■ **WHAT IS REQUIRED**: Your answer must consist of exactly the lines below, starting with the line with "k => k.debugged" and going on through the line with "def Gang.settled (g", and nothing else.

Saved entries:
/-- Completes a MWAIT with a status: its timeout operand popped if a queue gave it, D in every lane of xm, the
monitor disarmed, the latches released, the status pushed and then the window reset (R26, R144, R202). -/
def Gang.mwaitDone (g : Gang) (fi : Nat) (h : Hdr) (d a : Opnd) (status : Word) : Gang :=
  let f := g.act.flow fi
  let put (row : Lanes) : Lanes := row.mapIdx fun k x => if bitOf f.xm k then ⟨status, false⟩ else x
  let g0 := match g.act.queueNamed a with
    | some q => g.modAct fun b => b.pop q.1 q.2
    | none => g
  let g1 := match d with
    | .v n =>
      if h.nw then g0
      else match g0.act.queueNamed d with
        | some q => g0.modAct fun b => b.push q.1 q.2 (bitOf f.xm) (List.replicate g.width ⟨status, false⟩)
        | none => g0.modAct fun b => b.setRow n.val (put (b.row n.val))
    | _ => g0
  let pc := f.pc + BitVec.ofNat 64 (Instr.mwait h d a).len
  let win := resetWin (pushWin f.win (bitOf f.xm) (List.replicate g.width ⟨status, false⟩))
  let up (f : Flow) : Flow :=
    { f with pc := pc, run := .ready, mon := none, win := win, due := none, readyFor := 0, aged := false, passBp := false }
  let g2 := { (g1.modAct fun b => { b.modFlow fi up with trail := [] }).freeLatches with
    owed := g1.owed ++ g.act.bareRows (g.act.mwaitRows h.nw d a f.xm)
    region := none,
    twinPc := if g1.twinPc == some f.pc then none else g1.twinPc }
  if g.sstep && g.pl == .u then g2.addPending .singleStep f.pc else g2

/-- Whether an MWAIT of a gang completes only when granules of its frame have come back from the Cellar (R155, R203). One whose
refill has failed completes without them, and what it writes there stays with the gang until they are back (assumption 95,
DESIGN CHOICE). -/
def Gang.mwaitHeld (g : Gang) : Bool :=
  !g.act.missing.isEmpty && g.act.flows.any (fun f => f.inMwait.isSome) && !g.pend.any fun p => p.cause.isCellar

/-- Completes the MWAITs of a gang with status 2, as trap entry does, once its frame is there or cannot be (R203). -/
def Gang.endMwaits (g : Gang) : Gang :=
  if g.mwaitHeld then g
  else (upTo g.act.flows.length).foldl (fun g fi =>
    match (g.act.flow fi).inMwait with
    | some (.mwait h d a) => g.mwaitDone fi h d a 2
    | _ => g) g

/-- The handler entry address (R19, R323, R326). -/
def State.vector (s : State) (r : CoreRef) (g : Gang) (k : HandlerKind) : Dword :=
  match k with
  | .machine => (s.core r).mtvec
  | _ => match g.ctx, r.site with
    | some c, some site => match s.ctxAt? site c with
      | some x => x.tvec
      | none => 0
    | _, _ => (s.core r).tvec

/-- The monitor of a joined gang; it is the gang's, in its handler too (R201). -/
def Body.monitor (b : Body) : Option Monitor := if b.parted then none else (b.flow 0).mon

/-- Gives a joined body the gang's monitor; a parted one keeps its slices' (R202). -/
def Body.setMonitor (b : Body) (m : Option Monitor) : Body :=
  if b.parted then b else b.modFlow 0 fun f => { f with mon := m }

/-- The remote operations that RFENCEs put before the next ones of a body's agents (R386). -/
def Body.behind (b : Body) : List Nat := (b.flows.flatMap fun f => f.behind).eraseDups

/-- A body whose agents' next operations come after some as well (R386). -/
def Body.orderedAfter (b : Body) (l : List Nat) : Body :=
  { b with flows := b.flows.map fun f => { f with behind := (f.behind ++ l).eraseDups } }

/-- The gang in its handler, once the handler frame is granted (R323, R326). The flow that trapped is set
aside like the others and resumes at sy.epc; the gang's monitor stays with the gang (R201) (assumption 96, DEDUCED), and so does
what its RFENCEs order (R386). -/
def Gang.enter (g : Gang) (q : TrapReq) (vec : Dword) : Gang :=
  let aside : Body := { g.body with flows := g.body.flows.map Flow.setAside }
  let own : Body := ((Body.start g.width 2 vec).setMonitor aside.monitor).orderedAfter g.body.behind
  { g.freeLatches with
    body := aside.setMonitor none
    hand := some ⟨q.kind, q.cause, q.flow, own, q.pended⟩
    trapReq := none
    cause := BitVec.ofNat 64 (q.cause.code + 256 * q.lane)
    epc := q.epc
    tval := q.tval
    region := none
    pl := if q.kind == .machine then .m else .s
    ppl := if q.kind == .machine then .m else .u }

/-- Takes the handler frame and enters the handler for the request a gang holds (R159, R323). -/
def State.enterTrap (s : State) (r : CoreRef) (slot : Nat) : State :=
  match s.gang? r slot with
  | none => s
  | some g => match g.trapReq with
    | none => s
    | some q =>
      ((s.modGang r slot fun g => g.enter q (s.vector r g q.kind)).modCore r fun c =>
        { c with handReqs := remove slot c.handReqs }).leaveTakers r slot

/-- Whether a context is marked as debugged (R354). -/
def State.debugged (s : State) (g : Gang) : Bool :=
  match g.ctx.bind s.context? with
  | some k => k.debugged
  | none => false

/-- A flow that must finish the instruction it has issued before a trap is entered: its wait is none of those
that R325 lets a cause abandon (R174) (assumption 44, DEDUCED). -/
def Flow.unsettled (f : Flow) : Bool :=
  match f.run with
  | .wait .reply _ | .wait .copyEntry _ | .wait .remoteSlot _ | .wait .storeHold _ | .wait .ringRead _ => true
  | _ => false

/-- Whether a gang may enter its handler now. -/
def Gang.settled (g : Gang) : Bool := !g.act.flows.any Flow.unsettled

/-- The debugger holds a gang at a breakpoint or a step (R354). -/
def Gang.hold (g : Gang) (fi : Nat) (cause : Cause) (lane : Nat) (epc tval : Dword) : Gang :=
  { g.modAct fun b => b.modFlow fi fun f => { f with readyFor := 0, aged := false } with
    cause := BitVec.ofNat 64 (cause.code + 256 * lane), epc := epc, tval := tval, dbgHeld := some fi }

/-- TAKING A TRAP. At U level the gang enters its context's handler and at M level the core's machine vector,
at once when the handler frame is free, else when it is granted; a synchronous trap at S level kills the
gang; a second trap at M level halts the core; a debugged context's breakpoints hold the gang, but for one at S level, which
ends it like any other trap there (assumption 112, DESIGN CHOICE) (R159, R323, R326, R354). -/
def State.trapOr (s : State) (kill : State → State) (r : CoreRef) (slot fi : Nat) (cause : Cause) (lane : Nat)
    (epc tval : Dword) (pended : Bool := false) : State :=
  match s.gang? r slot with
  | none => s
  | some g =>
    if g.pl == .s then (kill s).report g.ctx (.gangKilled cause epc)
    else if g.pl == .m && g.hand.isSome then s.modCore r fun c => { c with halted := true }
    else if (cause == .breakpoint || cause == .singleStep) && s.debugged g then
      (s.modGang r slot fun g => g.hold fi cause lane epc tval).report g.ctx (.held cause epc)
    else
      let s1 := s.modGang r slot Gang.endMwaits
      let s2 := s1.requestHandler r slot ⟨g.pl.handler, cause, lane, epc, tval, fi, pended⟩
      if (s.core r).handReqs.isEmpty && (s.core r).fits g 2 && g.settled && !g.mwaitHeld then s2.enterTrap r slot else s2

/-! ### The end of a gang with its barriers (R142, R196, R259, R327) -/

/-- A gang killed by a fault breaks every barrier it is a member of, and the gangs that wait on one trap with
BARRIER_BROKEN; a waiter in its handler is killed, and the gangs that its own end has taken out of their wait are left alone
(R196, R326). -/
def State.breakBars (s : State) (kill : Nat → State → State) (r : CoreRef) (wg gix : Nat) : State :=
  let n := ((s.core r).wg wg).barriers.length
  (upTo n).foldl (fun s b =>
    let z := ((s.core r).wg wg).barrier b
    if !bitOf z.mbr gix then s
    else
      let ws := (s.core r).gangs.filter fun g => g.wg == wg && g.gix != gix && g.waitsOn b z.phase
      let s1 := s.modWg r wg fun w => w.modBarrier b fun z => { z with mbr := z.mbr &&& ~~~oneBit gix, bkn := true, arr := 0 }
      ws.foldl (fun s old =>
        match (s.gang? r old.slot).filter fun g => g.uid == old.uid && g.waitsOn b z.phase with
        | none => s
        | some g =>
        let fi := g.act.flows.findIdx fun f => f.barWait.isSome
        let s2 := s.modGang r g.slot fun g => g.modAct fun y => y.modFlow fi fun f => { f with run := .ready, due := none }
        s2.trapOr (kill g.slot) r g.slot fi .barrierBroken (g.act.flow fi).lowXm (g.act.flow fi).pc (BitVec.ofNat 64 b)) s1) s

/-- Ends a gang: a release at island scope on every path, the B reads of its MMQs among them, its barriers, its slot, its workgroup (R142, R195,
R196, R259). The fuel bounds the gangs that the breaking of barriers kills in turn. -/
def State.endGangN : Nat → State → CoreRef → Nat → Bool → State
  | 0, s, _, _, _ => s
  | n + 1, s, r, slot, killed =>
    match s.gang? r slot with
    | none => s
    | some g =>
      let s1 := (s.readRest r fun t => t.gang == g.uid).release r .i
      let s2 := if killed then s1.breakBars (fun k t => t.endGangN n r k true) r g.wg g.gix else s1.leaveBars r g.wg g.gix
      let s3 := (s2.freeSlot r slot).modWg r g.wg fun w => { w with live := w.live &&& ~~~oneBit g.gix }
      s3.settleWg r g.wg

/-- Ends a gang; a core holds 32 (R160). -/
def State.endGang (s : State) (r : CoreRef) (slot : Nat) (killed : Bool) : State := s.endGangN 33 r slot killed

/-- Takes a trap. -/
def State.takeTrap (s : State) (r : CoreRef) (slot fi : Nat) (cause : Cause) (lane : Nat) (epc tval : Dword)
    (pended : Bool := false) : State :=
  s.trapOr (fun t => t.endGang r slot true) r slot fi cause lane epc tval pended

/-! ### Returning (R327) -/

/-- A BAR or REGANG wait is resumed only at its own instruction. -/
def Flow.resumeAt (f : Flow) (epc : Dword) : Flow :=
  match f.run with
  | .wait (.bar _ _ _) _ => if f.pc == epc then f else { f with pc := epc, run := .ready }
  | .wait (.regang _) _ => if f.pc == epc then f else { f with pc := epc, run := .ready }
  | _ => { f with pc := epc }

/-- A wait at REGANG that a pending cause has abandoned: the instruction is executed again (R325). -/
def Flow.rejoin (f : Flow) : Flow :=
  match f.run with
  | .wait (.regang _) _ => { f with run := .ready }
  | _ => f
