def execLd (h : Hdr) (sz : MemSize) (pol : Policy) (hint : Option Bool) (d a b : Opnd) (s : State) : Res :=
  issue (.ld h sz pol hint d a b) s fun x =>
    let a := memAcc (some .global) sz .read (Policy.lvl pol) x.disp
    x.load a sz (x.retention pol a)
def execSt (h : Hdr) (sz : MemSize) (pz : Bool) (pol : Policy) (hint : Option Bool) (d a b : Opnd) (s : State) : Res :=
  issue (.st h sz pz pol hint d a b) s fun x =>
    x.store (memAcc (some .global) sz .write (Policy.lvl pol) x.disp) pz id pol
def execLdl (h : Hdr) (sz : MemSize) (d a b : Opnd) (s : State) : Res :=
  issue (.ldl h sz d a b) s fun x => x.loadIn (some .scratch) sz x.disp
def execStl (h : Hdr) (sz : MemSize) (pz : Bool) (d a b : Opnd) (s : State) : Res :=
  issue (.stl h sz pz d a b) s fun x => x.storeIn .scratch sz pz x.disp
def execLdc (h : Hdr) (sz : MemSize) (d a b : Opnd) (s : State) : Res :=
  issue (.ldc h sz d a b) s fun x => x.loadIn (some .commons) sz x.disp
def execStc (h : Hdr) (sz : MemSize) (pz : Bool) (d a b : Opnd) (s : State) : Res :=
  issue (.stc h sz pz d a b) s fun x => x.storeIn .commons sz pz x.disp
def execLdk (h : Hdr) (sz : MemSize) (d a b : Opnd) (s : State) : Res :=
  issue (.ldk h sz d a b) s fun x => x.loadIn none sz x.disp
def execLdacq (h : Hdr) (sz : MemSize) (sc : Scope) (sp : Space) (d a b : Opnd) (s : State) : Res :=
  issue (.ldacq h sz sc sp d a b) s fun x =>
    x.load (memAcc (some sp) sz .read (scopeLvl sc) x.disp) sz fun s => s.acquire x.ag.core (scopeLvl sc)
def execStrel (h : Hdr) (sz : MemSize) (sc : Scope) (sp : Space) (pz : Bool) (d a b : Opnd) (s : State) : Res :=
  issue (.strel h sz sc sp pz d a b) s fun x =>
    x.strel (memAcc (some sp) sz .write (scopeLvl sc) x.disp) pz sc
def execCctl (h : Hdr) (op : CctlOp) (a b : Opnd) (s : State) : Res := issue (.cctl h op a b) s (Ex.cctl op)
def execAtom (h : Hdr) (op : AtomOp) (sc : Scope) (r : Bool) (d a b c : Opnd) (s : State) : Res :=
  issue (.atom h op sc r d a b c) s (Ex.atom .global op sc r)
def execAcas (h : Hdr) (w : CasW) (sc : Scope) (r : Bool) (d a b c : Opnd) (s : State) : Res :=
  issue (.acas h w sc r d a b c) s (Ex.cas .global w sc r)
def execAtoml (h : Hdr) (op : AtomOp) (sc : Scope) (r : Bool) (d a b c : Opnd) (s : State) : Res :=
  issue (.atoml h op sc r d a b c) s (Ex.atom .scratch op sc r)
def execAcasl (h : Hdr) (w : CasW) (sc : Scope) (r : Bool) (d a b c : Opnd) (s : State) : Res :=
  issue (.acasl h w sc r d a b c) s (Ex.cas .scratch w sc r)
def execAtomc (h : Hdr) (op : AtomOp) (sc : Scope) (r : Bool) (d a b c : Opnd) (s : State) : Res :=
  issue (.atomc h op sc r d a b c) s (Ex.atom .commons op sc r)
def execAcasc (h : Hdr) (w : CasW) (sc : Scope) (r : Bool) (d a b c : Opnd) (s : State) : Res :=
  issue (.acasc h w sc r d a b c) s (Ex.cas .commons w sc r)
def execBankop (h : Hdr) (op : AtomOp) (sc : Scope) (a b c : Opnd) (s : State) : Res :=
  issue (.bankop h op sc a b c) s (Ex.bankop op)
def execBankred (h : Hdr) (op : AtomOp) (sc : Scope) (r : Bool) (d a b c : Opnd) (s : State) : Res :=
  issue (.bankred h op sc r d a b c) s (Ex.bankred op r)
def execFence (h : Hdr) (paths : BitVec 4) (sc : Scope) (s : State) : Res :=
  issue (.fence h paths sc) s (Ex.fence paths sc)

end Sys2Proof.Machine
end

■ **RESPONSE BOX**:
  | some k => k.debugged
  | none => false

/-- A flow that must finish the instruction it has issued before a trap is entered: its wait is none of those
that R325 lets a cause abandon (R174) (assumption 44, DEDUCED). -/
def Flow.unsettled (f : Flow) : Bool :=
  match f.run with
  | .wait .reply _ | .wait .copyEntry _ | .wait .remoteSlot _ | .wait .storeHold _ | .wait .ringRead _ => true
  | _ => false

/-- Whether a gang may enter its handler now. -/
def Gang.settled (g : Gang) : Bool := !g.act.flows.any Flow.unsettled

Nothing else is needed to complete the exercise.